◆ **Task to carry out**
Go to the line holding "theorem test_lis : issues" in the entries below and write out exactly every line down to and including the line holding "(thr (BitVec.ofNat 32".

◆ **Material shown**
________________________

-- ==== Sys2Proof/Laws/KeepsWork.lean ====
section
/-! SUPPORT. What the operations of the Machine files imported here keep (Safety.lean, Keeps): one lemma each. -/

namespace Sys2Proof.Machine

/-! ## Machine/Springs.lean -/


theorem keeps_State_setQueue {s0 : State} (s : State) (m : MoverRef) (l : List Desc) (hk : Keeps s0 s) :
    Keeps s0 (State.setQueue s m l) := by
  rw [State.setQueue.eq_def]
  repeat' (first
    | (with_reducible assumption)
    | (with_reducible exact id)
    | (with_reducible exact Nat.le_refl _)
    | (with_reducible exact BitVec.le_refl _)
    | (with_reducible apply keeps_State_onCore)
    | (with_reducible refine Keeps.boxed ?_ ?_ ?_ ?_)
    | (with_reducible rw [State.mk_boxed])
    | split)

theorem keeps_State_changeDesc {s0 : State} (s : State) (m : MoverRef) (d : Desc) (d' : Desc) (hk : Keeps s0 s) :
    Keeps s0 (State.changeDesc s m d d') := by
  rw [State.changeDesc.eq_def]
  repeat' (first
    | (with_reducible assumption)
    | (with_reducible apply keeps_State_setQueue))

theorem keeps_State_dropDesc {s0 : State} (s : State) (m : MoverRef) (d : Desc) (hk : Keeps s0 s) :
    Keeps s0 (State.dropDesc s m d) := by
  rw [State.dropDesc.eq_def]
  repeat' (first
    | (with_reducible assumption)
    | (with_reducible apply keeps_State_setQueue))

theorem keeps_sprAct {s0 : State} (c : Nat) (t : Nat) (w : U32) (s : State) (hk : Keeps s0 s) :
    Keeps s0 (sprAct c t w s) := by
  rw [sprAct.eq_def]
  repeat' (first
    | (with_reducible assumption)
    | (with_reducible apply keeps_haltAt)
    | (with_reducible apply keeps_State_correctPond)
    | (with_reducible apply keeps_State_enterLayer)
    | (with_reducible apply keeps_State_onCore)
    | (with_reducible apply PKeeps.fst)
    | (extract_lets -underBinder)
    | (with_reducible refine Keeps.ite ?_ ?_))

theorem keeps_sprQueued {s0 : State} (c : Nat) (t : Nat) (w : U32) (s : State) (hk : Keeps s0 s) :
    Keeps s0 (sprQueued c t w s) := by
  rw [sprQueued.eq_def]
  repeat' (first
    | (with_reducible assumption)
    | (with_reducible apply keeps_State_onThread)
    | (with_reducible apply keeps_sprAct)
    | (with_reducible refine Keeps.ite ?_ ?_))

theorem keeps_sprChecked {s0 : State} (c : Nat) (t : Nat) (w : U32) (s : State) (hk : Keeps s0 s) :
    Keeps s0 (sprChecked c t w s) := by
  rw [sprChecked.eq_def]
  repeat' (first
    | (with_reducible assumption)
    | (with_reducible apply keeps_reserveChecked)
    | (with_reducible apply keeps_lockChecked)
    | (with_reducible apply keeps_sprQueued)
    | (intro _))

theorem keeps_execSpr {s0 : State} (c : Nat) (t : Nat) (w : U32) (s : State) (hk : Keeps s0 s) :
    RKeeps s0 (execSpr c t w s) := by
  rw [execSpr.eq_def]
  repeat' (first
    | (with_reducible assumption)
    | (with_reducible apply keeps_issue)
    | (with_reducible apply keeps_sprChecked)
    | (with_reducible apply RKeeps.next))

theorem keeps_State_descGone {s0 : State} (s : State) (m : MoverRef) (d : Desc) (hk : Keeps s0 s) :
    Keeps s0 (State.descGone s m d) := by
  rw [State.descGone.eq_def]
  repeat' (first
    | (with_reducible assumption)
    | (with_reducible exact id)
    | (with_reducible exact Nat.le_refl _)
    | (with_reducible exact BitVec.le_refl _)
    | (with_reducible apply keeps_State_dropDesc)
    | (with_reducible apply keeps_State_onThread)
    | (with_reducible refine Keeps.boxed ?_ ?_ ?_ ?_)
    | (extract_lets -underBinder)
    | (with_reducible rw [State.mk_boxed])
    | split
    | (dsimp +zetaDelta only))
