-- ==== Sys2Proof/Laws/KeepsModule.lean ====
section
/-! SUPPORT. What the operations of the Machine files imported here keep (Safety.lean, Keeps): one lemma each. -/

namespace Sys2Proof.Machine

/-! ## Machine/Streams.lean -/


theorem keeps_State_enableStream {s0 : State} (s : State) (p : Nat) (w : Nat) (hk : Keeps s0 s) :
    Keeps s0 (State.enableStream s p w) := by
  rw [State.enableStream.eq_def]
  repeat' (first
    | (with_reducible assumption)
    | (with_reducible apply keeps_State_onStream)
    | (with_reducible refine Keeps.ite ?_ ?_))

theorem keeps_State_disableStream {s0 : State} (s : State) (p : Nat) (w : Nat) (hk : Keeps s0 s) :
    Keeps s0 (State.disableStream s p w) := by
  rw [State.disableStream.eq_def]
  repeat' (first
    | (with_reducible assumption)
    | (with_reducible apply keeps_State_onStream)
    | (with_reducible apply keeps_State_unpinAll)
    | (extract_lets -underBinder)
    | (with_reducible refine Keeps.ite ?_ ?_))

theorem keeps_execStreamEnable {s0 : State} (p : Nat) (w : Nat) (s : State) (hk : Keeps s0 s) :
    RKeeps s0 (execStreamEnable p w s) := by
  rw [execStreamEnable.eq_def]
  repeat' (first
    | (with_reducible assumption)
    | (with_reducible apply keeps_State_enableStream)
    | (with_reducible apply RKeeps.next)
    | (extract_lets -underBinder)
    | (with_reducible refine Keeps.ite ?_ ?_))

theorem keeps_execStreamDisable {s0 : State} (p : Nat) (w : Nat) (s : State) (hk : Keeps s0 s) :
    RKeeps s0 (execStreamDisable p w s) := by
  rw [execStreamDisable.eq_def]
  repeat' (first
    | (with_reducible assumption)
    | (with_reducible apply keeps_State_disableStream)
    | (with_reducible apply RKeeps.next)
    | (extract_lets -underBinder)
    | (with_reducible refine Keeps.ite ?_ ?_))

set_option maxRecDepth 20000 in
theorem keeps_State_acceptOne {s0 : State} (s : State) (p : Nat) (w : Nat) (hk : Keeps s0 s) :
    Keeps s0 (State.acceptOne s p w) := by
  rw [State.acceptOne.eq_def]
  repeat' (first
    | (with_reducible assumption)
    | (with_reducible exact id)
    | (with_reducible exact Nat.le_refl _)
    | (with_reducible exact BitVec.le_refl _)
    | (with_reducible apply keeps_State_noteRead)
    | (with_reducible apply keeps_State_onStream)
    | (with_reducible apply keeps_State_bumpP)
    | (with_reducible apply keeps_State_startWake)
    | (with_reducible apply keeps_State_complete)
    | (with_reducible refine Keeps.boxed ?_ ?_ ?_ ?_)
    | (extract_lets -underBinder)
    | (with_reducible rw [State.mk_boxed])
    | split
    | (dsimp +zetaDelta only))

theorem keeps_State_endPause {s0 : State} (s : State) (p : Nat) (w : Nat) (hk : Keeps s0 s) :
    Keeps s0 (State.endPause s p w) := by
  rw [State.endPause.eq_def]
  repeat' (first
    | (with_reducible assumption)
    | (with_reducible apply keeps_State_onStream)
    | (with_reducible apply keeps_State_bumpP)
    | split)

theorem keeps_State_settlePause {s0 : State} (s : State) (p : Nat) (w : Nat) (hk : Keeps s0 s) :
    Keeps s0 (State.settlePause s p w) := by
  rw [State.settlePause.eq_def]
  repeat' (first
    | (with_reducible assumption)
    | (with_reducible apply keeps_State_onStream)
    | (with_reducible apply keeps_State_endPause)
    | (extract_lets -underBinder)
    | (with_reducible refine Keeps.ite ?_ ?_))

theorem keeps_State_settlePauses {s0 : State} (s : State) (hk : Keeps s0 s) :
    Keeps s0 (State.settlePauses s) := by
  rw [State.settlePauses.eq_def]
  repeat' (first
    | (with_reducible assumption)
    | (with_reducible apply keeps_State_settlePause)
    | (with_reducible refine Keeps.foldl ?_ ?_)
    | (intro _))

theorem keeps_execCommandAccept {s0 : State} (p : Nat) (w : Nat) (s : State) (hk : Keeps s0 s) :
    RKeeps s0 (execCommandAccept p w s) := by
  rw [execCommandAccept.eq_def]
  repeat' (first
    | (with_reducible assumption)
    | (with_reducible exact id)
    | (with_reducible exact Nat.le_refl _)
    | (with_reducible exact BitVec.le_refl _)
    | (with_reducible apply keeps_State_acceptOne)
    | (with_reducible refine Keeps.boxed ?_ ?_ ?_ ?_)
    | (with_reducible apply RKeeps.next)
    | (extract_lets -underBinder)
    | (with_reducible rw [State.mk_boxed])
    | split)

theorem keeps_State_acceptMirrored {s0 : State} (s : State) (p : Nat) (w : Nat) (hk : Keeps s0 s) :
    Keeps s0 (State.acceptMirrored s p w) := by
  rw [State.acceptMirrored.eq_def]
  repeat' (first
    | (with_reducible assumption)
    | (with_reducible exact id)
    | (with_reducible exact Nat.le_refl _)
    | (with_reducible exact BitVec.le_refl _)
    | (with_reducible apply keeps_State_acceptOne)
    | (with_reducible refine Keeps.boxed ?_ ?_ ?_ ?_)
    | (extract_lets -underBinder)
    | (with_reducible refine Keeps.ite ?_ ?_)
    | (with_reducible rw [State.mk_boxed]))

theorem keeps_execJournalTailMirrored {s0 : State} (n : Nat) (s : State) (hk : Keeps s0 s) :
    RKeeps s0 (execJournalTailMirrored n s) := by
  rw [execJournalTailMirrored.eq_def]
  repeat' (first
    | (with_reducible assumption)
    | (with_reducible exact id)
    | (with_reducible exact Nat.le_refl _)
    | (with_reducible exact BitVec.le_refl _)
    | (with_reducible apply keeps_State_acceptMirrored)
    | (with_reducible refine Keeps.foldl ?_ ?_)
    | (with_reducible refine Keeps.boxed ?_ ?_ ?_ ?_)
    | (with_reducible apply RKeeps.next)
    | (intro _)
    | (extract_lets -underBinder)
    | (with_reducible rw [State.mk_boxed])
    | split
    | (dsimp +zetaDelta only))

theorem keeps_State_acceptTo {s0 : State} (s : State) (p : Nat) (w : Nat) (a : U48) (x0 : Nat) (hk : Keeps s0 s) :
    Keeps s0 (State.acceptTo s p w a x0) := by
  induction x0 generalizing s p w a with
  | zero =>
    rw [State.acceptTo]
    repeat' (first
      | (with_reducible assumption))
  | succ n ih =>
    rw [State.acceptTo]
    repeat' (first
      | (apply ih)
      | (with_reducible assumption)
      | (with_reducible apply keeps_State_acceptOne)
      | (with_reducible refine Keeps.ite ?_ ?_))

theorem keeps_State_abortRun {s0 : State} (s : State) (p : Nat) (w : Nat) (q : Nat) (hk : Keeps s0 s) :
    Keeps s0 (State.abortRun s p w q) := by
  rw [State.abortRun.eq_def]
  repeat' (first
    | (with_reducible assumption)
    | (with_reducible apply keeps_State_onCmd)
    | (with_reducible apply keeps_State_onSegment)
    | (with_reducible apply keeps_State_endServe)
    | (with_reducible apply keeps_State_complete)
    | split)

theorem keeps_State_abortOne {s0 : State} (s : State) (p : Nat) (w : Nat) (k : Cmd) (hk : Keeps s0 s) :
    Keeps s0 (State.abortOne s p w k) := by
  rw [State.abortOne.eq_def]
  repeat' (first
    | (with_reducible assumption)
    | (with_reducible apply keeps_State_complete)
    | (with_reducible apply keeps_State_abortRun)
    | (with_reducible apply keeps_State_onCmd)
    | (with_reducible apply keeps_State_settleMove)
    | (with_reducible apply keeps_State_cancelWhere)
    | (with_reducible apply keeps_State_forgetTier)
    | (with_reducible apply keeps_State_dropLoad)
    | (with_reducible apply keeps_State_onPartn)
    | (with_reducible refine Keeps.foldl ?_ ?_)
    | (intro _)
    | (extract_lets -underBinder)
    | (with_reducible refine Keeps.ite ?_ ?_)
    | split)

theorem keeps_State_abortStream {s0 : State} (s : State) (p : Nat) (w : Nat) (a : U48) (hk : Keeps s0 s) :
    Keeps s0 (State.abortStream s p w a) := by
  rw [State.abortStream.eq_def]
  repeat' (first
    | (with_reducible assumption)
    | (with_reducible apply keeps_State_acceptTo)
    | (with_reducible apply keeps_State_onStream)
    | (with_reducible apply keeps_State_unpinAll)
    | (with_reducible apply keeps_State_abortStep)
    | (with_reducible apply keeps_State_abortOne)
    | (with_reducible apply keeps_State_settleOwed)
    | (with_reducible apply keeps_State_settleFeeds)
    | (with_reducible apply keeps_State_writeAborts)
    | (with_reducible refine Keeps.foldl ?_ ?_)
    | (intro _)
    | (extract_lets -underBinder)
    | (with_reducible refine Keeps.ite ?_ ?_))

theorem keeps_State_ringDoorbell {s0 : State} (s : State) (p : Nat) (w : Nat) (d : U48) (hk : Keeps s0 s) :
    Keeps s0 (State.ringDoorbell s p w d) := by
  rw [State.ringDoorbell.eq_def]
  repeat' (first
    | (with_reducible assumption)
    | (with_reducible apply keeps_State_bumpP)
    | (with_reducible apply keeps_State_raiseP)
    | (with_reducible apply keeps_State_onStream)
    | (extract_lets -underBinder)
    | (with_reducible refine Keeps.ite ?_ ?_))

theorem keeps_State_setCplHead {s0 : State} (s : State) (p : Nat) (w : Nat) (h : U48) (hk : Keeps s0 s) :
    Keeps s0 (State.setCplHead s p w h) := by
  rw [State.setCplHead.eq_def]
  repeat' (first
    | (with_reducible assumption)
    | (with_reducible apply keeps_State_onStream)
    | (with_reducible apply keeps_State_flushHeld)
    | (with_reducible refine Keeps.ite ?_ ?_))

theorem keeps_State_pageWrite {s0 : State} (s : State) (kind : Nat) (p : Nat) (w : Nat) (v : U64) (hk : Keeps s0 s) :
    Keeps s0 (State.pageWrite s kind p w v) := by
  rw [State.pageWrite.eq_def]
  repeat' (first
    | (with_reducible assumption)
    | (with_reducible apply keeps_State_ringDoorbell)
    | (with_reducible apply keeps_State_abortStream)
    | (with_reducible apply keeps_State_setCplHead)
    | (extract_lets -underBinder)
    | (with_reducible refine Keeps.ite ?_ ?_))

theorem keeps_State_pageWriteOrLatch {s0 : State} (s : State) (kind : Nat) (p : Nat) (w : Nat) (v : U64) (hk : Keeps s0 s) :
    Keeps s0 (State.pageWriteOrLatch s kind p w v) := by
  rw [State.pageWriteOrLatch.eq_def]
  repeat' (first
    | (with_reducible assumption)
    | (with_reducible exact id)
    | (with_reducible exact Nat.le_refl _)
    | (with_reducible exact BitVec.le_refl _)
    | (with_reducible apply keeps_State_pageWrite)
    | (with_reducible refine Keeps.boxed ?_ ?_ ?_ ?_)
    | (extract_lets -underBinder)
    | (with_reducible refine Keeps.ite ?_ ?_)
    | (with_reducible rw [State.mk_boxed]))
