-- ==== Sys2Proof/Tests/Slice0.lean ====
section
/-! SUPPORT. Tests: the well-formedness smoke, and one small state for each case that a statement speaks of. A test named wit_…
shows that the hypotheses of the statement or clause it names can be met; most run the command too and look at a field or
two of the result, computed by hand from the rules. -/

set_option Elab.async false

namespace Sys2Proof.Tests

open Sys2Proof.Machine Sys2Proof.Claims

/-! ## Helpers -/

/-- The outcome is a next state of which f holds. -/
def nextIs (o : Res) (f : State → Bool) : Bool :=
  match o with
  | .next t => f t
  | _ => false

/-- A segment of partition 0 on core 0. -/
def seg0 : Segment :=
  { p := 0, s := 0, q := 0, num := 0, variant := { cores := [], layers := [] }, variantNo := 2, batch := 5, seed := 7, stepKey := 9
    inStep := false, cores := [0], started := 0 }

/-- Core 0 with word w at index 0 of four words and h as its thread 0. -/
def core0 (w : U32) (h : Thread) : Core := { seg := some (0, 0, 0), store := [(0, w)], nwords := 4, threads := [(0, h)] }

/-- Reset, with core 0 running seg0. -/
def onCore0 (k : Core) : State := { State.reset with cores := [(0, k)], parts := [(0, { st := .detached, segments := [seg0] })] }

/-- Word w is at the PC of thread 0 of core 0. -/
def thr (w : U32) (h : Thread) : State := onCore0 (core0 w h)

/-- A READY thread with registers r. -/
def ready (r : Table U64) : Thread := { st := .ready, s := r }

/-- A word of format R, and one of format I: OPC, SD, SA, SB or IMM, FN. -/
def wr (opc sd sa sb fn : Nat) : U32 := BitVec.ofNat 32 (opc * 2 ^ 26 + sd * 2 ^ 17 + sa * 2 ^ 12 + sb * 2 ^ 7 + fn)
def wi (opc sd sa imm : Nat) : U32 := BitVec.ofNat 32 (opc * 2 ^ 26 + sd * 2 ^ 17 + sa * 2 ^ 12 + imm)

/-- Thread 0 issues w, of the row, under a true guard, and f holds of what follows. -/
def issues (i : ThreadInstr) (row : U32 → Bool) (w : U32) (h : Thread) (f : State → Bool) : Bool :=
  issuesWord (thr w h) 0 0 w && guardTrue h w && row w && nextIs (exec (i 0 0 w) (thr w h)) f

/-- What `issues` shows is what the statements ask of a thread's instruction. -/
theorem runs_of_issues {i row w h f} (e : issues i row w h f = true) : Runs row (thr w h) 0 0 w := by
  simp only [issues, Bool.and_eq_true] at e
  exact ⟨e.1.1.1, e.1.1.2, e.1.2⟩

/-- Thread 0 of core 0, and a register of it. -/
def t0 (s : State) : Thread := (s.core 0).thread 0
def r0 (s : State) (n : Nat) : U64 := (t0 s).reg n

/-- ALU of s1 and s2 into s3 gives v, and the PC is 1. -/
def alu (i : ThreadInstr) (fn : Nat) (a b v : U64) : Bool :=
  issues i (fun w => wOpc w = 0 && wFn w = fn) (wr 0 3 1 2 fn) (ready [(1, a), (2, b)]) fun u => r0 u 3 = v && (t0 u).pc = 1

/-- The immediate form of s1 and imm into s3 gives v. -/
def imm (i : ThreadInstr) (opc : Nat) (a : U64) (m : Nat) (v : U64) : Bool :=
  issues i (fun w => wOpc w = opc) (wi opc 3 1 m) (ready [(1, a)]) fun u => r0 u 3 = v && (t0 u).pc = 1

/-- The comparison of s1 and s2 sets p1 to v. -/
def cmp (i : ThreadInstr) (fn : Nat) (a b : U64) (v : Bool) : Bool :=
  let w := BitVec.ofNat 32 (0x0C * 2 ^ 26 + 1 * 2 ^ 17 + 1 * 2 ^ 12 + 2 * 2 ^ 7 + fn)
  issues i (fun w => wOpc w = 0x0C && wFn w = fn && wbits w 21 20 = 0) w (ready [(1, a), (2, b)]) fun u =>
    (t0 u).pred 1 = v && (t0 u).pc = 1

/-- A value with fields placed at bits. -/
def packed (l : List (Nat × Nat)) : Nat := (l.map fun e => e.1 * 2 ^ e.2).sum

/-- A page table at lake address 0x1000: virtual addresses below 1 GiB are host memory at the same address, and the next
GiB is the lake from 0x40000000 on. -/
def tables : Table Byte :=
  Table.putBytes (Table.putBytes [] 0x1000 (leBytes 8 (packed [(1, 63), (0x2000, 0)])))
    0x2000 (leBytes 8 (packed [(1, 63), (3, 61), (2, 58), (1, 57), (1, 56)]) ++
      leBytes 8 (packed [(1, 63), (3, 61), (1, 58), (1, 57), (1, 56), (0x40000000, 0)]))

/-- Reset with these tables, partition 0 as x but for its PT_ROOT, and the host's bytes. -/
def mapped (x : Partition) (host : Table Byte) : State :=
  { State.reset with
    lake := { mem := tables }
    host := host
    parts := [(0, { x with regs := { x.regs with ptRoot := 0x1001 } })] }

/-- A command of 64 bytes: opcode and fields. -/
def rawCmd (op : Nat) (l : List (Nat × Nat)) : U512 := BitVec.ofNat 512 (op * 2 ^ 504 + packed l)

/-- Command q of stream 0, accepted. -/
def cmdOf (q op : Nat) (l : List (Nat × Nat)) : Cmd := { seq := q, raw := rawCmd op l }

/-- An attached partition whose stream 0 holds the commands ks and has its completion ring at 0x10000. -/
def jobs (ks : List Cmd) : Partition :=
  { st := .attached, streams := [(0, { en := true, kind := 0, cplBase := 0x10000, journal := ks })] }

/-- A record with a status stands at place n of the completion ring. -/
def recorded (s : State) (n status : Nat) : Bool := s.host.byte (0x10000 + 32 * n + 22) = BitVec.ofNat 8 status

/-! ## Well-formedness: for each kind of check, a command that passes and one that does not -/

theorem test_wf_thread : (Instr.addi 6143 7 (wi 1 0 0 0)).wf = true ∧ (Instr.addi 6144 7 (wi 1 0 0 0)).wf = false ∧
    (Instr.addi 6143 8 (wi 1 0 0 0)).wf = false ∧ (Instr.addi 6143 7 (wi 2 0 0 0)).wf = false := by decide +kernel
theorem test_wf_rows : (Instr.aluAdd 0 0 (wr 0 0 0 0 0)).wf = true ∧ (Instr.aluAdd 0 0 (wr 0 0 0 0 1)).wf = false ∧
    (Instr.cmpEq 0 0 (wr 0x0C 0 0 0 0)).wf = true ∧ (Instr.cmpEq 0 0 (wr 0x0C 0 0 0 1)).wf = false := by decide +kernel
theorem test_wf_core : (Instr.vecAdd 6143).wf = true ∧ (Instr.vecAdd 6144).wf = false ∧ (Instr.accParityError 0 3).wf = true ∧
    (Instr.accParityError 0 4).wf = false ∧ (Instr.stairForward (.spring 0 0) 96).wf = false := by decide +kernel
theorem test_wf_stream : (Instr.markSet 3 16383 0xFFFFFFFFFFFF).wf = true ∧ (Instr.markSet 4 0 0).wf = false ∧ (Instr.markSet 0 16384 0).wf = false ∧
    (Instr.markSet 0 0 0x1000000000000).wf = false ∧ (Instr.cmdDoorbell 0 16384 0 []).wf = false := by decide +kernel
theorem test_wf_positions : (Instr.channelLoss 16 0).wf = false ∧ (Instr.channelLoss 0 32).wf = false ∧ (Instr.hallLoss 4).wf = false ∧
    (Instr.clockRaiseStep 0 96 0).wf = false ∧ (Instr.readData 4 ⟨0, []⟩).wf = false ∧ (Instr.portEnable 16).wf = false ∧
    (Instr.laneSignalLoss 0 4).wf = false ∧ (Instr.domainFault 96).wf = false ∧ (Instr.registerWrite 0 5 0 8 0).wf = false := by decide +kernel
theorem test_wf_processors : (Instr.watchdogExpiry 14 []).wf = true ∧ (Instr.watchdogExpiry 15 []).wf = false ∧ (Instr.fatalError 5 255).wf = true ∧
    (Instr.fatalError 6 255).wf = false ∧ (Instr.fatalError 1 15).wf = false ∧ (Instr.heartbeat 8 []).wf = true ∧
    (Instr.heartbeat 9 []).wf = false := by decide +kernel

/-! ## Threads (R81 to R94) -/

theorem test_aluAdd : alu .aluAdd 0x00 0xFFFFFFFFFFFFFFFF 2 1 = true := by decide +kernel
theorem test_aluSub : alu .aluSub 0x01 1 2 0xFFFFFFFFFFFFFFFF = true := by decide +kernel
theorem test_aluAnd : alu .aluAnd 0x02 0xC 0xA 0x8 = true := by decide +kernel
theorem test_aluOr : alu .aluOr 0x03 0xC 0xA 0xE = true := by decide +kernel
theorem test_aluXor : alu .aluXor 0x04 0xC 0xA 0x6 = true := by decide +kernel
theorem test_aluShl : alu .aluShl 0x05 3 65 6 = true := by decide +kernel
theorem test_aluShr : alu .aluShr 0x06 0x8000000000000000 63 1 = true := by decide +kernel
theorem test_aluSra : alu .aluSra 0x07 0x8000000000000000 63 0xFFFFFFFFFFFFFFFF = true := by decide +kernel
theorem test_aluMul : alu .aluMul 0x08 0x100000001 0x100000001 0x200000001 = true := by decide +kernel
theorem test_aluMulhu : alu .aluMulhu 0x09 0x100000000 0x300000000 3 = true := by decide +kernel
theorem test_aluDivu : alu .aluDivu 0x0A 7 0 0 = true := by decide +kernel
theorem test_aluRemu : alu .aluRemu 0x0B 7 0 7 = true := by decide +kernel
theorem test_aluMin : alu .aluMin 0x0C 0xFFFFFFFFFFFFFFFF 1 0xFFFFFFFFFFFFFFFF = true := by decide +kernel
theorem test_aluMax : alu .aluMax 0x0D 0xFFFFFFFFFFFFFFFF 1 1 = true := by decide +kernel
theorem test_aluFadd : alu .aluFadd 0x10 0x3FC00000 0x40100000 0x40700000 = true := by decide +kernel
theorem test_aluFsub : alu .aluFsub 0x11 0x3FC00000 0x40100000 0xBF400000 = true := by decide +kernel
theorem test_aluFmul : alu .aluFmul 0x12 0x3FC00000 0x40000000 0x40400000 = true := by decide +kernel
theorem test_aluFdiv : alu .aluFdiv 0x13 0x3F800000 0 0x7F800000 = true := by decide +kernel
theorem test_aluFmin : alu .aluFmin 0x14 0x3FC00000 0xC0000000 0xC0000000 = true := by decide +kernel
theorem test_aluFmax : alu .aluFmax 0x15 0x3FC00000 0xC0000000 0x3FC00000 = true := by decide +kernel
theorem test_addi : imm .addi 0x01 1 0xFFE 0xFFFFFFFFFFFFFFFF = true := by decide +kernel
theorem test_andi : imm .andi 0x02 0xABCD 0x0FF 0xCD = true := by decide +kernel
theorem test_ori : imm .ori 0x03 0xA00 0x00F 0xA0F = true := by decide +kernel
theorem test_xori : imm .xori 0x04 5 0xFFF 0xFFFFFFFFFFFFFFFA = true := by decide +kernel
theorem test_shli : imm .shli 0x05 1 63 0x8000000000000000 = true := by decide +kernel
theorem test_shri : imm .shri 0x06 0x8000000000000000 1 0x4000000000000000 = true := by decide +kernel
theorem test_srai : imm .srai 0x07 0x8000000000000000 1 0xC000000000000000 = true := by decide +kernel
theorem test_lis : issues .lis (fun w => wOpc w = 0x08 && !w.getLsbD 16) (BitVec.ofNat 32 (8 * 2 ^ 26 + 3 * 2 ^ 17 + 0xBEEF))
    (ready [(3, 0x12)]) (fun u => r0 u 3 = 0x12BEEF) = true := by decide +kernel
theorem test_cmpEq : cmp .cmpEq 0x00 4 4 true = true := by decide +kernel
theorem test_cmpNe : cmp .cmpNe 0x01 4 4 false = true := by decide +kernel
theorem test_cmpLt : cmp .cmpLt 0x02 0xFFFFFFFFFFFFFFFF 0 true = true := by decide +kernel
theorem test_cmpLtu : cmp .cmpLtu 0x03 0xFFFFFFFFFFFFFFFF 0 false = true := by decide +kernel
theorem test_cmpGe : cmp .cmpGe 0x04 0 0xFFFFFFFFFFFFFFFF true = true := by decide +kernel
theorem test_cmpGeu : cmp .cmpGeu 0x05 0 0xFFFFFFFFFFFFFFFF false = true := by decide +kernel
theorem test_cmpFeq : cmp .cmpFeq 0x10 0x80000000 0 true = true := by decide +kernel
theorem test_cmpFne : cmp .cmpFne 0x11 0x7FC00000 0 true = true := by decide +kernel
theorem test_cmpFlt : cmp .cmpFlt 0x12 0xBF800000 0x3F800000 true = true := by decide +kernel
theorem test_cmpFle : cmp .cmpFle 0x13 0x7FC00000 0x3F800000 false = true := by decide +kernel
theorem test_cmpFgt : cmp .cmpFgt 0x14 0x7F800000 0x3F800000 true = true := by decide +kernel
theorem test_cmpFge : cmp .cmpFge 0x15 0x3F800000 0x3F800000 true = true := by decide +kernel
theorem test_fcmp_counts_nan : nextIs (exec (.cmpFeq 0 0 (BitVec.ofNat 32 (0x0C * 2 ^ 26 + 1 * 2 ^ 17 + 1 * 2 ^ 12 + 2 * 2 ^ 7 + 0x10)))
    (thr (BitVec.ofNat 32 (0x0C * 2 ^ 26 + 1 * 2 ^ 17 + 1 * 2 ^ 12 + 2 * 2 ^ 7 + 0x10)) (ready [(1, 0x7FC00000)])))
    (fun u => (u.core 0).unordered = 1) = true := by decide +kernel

________________________

◆ **Exercise answer**
theorem test_lis : issues .lis (fun w => wOpc w = 0x08 && !w.getLsbD 16) (BitVec.ofNat 32 (8 * 2 ^ 26 + 3 * 2 ^ 17 + 0xBEEF))
    (ready [(3, 0x12)]) (fun u => r0 u 3 = 0x12BEEF) = true := by decide +kernel
theorem test_cmpEq : cmp .cmpEq 0x00 4 4 true = true := by decide +kernel
theorem test_cmpNe : cmp .cmpNe 0x01 4 4 false = true := by decide +kernel
theorem test_cmpLt : cmp .cmpLt 0x02 0xFFFFFFFFFFFFFFFF 0 true = true := by decide +kernel
theorem test_cmpLtu : cmp .cmpLtu 0x03 0xFFFFFFFFFFFFFFFF 0 false = true := by decide +kernel
theorem test_cmpGe : cmp .cmpGe 0x04 0 0xFFFFFFFFFFFFFFFF true = true := by decide +kernel
theorem test_cmpGeu : cmp .cmpGeu 0x05 0 0xFFFFFFFFFFFFFFFF false = true := by decide +kernel
theorem test_cmpFeq : cmp .cmpFeq 0x10 0x80000000 0 true = true := by decide +kernel
theorem test_cmpFne : cmp .cmpFne 0x11 0x7FC00000 0 true = true := by decide +kernel
theorem test_cmpFlt : cmp .cmpFlt 0x12 0xBF800000 0x3F800000 true = true := by decide +kernel
theorem test_cmpFle : cmp .cmpFle 0x13 0x7FC00000 0x3F800000 false = true := by decide +kernel
theorem test_cmpFgt : cmp .cmpFgt 0x14 0x7F800000 0x3F800000 true = true := by decide +kernel
theorem test_cmpFge : cmp .cmpFge 0x15 0x3F800000 0x3F800000 true = true := by decide +kernel
theorem test_fcmp_counts_nan : nextIs (exec (.cmpFeq 0 0 (BitVec.ofNat 32 (0x0C * 2 ^ 26 + 1 * 2 ^ 17 + 1 * 2 ^ 12 + 2 * 2 ^ 7 + 0x10)))
    (thr (BitVec.ofNat 32 (0x0C * 2 ^ 26 + 1 * 2 ^ 17 + 1 * 2 ^ 12 + 2 * 2 ^ 7 + 0x10)) (ready [(1, 0x7FC00000)])))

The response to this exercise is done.